地宮入口的石階在月光下泛著冷光,蘇晴攥著那枚拼完整的懸鏡令牌,后頸的懸鏡淺痕像被烙鐵燙著。第七級臺階的裂縫里卡著的鏡芯銅粉末,在指尖融成細珠,折射的光線映出個極小的“7”字,與第11章老槐樹葉柄字條的筆跡完全相同。
“警花姐姐數影子的角度。”林冷軒的糖畫勺在掌心轉得發顫,勺面的月光里浮著片龍鱗,“我爹說過,辨影向得測七分偏角,就像糖畫起翹得量七分弧度。”
蘇晴沒接話,手電光已經釘在地宮盡頭的石壁上。
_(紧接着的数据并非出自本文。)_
-- ==== Sys2Proof/Laws/PerInstr.lean ====
section
/-!
SUPPORT. The per-instruction family `EncodedByRow`: the word the encoder writes for an instruction is one that a row
of the opcode table matches and from which that row makes the instruction again.
-/

set_option Elab.async false

namespace Sys2Proof.Laws.EncodedByRow

/-- Some row of the opcode table matches the instruction's word and builds the instruction from it. -/
def Statement (i : Instr) : Prop := ∃ r ∈ rows, r.matches (encode i) = true ∧ r.build (encode i) = i

/-- How each of the lemmas below is shown: the row's place in the table, the opcode, the fields. -/
theorem of_row {i : Instr} (w : Word) (hw : encode i = w) (k : Nat) {r : Row} (hk : rows[k]? = some r)
    (hm : w.toNat >>> (32 - r.bits) = r.opcode) (hb : r.build w = i) : Statement i := by
  subst hw
  exact ⟨r, List.mem_of_getElem? hk, (Row.matches_iff r _).mpr hm, hb⟩
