-- ==== Sys2Proof/Tests/Slice0.lean ====
section
/-!
SUPPORT. Tests. For every instruction one vector of spec/95_test_vectors.md (a few have a second): the word the spec
writes out decodes to the instruction, and one step on a small state gives the result the spec states. Then encodings
written out field by field, the smoke test of `Instr.wellFormed`, and for every statement with hypotheses a state and
operands that meet them.
-/

set_option Elab.async false

namespace Sys2Proof.Tests

open Sys2Proof Sys2Proof.Machine

/-- The reset state at `pc`, with some registers set. -/
def stateAt (pc : Word) (regs : List (Reg × Quad)) : State :=
  regs.foldl (fun s r => s.setReg r.1 r.2) { State.reset with pc := pc }

/-- The reset state with some registers set. -/
def state (regs : List (Reg × Quad)) : State := stateAt 0 regs

/-- `s` with a quadword in local storage. -/
def putQuad (a : Nat) (q : Quad) (s : State) : State := { s with ls := s.ls.writeQuad a q }

/-- The word decodes to the instruction. -/
def reads (w : Word) (i : Instr) : Bool :=
  match decode w with
  | .ok j => decide (j = i)
  | .error _ => false

/-- The word decodes to `i`, and the step that runs it in `s` answers a next state with the property. -/
def runs (w : Nat) (i : Instr) (s : State) (p : State → Bool) : Bool :=
  reads (BitVec.ofNat 32 w) i && (match step (s.withFetchWord 32 w) with
    | .next t => p t
    | _ => false)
老匠留下的火把在石壁上投出細長的影子,第七道影子的末端突然分叉,像只張開的龍爪,與第5章龍紋雕花完全吻合。她突然想起第11章池底銅板的洛書,此刻踩著的臺階數正好37級,每級的高度差,都與洛書連線的斜率完全相同。
“用你的銀簪抵住第七道影縫。”蘇晴的指尖按住石壁的龍爪影子,影縫里的鏡芯銅粉末突然聚成細鏈,37節鏈環組成個微型懸鏡,缺角正好能補上她后頸的淺痕。少年的銀簪剛刺入影縫,石壁突然“咔啦”作響,龍爪影子的腹腔里掉出半張糖紙,上面的“夜梟”徽記,與第6章工具房的印章完全相同,糖霜里嵌著的頭發絲,在光下泛著灰白——和第5章老李頭的頭發完全一樣。
“這影縫比別處深七分。”冷軒的糖畫勺挑開糖紙的褶皺,第七道折痕里的鏡芯銅粉末突然顯形出鑰匙輪廓,“和第9章暗格銅盒的鎖孔一個形狀,”又笑了笑,“老東西藏影比我爹藏糖畫還巧,連折痕都算著角度。”
蘇晴的耳尖發燙,銀簪已經挑開石壁的暗格。里面的洛書殘片在月光下發亮,七塊碎片拼出的圖案上,第八宮的位置嵌著塊帶血的布片——正是第8章傘繩上的那截,37根棉線里的鏡芯銅粉末,在光下連成細線,指向月老祠的朱漆大門。
“他用影子標著最短路線。”蘇晴的指尖劃過布片的破口,纖維里的皮肉組織與第11章池底銅板的血跡完全匹配。她突然發現每根棉線的長度,都對應著地宮到祠門的步數,第七根棉線的末端,刻著極小的“終”字,與第9章暗格銅盒里的筆跡分毫不差。
冷軒蹲下去扒拉暗格周圍的灰,糖畫勺勾出塊染血的斗笠碎片,竹篾里卡著的鏡芯銅粒在光下閃:“警花姐姐看這碎片的弧度,”正好能拼上第4章積水倒影里的斗笠,“老東西在這兒換過斗笠,”他突然拽著蘇晴躲開飛來的銅片,第七塊鏡芯銅殘片擦著鼻尖飛過,砸在暗格的洛書圖上。
當第七滴銅液落在殘片上,蘇晴突然將所有洛書碎片拼完整。第八宮的紅點突然炸開,映在石壁的影子上,龍爪的影子在地上拼出完整的懸鏡,缺角處正好罩住地宮入口,與蘇晴后頸的淺痕產生共鳴。她突然想起第11章蘇父的倒影,后頸的淺痕突然與懸鏡圖案完全吻合,影子里的龍爪突然指向祠門的第七道裂縫。
“祠門的鎖孔在第七道縫里。”蘇晴的銀簪指著影子的終點,那里的朱漆下隱隱透出銅光,“這影子不是光的把戲,”她用令牌比了比影子的長度,“37步正好是地宮到祠門的距離,”又笑了笑,“就像你總在奶茶杯套上畫箭頭,標著最快喝完的路。”
冷軒突然用糖畫勺敲了敲石壁:“警花姐姐看這影底的刻痕,”七道淺槽組成個小洛書,第八宮的位置有個鑰匙孔,“正好能插進第9章的鏡芯銅鑰匙,”他突然壓低聲音,“老東西把開門的密碼藏在影子里,每步都踩著懸鏡的線。”